* Work task: With the line containing "def rebuiltRoute (anyBound" as the start and the line containing "if areaNeedsWrite route" as the end, transcribe that span of the entries below exactly, including both.

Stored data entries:
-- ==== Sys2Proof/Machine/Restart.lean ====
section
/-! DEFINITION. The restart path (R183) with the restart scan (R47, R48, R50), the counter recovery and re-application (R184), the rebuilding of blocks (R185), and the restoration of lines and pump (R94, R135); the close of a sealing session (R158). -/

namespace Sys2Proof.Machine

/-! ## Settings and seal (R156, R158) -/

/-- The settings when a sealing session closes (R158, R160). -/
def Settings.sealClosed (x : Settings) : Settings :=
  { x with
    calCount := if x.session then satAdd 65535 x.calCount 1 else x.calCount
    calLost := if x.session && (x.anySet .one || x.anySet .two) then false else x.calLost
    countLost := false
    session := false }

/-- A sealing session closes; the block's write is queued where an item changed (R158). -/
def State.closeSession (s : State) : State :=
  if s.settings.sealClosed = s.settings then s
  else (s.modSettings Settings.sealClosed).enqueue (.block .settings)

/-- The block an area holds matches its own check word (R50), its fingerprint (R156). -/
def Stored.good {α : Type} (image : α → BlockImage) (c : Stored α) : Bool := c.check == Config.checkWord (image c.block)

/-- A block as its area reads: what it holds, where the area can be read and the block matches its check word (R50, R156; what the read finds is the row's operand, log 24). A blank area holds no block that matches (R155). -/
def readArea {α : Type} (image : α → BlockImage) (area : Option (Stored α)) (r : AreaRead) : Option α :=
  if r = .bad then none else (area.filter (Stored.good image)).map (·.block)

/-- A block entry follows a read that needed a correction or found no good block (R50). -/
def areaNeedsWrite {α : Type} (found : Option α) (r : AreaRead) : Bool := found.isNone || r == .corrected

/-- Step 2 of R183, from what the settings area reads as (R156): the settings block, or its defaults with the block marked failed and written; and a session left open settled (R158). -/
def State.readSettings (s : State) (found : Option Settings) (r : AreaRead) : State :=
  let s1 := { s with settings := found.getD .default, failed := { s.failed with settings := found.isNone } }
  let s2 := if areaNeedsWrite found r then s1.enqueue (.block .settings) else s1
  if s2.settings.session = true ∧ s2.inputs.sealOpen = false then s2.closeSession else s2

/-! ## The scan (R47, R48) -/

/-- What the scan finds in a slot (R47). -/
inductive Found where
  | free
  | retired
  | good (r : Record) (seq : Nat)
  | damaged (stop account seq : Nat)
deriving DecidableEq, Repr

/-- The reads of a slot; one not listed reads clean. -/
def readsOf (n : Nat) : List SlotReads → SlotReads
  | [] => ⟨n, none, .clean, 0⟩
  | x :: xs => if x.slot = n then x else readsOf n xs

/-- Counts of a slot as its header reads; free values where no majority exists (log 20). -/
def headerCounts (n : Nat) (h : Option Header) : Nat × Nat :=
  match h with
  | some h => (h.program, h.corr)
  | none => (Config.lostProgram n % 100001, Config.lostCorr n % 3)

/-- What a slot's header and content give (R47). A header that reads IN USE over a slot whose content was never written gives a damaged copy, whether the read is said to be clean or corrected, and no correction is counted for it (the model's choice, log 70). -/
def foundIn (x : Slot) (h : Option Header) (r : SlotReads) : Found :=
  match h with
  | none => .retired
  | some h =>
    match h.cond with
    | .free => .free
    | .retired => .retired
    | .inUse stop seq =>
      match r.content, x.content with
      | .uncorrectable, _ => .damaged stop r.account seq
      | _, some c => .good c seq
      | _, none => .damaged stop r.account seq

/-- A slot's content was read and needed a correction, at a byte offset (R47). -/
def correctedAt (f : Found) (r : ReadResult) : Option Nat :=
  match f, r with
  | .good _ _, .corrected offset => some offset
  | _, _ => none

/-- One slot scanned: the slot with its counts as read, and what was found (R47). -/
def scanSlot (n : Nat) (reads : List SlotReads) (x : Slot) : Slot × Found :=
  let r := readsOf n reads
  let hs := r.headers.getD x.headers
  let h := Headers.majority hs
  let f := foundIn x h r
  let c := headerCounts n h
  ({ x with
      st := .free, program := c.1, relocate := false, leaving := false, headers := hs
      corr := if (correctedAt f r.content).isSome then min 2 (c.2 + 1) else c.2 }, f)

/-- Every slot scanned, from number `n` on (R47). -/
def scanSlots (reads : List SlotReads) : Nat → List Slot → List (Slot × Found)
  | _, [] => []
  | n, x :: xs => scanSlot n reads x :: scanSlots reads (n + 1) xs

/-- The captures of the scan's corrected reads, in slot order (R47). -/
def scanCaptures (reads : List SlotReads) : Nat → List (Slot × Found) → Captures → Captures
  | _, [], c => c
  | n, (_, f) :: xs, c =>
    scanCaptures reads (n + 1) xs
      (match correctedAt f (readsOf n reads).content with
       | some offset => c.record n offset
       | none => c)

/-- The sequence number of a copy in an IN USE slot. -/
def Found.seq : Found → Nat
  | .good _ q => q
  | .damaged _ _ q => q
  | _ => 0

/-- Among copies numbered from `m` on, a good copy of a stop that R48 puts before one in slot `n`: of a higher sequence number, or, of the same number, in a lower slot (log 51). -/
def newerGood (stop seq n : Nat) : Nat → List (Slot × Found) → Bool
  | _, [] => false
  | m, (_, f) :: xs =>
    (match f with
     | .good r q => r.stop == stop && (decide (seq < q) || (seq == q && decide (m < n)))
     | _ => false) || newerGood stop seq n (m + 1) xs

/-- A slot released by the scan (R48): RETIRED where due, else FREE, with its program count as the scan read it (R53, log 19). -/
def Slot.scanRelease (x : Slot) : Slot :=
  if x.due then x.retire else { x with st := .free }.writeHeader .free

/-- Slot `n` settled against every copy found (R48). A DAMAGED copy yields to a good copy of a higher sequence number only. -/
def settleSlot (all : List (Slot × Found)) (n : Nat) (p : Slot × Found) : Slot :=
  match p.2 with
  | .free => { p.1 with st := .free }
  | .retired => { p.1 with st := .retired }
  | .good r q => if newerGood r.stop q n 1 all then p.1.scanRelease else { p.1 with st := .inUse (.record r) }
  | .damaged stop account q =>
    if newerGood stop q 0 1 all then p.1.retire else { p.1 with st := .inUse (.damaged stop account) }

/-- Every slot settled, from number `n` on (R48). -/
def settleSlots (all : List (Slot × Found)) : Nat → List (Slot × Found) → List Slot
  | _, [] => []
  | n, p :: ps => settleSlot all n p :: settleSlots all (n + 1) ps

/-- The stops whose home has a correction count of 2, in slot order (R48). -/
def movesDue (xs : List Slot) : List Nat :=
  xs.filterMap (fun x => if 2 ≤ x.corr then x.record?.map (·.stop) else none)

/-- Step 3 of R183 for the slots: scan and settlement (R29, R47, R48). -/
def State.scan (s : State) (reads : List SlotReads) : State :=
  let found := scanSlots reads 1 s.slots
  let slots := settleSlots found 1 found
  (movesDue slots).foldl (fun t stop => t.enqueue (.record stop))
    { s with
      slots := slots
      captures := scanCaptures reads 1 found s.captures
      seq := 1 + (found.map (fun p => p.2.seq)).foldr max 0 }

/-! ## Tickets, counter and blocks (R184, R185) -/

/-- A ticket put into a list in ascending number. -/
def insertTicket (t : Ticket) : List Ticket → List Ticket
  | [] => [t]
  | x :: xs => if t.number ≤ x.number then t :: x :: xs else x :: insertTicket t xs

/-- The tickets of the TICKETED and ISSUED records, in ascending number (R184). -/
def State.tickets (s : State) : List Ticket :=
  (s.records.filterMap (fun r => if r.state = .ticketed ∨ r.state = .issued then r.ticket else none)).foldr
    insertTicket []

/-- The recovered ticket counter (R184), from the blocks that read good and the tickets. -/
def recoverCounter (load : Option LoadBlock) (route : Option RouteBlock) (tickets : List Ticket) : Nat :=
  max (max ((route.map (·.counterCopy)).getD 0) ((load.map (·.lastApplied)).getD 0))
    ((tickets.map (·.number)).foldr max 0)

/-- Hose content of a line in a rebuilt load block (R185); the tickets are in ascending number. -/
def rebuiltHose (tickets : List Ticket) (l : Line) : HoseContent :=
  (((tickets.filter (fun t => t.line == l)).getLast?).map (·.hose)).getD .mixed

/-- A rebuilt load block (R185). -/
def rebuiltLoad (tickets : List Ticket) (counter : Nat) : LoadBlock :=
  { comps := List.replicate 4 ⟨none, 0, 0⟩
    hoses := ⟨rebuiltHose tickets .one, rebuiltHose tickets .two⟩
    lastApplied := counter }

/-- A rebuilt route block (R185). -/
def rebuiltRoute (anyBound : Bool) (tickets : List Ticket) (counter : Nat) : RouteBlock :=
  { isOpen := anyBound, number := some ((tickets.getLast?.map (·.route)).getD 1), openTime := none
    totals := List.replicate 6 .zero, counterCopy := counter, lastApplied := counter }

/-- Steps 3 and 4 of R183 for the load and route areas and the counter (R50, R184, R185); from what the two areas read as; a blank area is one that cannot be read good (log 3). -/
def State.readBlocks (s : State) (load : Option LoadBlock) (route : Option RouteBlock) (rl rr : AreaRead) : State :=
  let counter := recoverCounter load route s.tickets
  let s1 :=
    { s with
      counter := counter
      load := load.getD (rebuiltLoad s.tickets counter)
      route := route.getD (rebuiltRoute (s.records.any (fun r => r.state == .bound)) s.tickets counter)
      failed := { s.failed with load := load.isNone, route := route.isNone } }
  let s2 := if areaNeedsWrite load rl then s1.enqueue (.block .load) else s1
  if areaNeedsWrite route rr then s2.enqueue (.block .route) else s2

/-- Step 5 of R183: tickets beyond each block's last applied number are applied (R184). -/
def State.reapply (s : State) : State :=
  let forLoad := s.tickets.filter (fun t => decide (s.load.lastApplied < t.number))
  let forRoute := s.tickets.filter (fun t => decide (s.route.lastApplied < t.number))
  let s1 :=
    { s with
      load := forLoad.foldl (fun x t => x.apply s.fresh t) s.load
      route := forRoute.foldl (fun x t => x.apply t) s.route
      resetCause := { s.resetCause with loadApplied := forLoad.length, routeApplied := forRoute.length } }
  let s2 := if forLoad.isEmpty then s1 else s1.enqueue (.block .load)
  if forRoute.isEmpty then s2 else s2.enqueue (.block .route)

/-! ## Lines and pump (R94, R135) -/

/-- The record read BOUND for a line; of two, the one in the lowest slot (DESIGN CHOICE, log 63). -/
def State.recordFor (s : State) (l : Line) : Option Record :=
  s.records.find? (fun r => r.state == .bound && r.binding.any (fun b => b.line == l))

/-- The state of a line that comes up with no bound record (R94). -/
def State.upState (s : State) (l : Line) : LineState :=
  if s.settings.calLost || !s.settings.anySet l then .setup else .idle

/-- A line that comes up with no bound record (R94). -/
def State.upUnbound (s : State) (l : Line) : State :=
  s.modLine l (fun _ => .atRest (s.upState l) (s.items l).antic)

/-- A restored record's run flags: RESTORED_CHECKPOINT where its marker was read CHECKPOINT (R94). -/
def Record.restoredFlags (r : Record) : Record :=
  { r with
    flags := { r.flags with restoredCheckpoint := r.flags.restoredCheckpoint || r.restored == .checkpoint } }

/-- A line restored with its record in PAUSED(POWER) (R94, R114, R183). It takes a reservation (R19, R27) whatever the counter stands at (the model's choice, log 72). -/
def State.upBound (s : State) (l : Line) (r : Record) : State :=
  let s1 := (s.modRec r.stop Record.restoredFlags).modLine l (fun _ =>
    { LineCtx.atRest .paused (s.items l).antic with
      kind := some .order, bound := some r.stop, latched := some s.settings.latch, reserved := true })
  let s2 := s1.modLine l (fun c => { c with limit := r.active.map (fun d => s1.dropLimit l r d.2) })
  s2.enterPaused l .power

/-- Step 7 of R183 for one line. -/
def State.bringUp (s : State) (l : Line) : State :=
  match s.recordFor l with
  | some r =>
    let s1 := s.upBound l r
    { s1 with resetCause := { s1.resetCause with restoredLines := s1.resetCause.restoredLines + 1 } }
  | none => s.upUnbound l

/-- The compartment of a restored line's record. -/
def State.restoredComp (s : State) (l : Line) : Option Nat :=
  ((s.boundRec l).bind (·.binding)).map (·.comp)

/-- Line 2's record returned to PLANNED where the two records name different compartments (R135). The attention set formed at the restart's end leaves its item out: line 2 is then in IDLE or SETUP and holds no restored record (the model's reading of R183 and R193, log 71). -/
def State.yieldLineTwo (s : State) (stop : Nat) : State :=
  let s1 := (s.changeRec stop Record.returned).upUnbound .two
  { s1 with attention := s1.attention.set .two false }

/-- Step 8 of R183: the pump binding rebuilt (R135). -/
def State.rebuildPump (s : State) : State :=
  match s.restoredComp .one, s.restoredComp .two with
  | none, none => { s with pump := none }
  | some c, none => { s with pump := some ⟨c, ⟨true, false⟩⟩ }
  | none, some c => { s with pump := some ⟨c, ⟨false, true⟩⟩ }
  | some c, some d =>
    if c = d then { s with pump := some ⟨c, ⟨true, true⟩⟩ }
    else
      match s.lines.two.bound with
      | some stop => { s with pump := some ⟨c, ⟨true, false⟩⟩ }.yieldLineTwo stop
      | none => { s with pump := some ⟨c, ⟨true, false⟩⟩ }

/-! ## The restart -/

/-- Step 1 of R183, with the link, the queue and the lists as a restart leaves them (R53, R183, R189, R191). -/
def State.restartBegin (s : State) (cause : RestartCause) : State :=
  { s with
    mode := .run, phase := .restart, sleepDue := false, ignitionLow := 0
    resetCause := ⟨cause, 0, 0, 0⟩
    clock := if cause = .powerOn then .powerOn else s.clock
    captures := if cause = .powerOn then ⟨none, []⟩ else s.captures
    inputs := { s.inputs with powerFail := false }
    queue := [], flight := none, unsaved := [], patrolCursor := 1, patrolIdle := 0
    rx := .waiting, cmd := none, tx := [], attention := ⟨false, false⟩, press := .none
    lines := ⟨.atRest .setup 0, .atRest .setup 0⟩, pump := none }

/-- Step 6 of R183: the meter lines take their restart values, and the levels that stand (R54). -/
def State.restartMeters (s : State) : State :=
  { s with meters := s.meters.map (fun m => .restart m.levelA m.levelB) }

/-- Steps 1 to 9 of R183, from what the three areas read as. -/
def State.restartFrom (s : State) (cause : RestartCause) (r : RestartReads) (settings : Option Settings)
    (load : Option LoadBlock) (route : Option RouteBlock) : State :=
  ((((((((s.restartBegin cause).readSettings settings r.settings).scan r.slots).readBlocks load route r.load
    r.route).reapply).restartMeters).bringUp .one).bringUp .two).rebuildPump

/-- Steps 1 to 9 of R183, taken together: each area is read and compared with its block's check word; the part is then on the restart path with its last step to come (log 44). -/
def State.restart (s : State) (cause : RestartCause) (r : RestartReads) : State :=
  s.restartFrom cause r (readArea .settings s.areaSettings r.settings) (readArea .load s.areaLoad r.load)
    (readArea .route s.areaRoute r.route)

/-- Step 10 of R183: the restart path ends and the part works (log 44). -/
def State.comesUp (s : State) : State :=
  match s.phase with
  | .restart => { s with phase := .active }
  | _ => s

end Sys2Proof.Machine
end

* Expected answer:
def rebuiltRoute (anyBound : Bool) (tickets : List Ticket) (counter : Nat) : RouteBlock :=
  { isOpen := anyBound, number := some ((tickets.getLast?.map (·.route)).getD 1), openTime := none
    totals := List.replicate 6 .zero, counterCopy := counter, lastApplied := counter }

/-- Steps 3 and 4 of R183 for the load and route areas and the counter (R50, R184, R185); from what the two areas read as; a blank area is one that cannot be read good (log 3). -/
def State.readBlocks (s : State) (load : Option LoadBlock) (route : Option RouteBlock) (rl rr : AreaRead) : State :=
  let counter := recoverCounter load route s.tickets
  let s1 :=
    { s with
      counter := counter
      load := load.getD (rebuiltLoad s.tickets counter)
      route := route.getD (rebuiltRoute (s.records.any (fun r => r.state == .bound)) s.tickets counter)
      failed := { s.failed with load := load.isNone, route := route.isNone } }
  let s2 := if areaNeedsWrite load rl then s1.enqueue (.block .load) else s1
  if areaNeedsWrite route rr then s2.enqueue (.block .route) else s2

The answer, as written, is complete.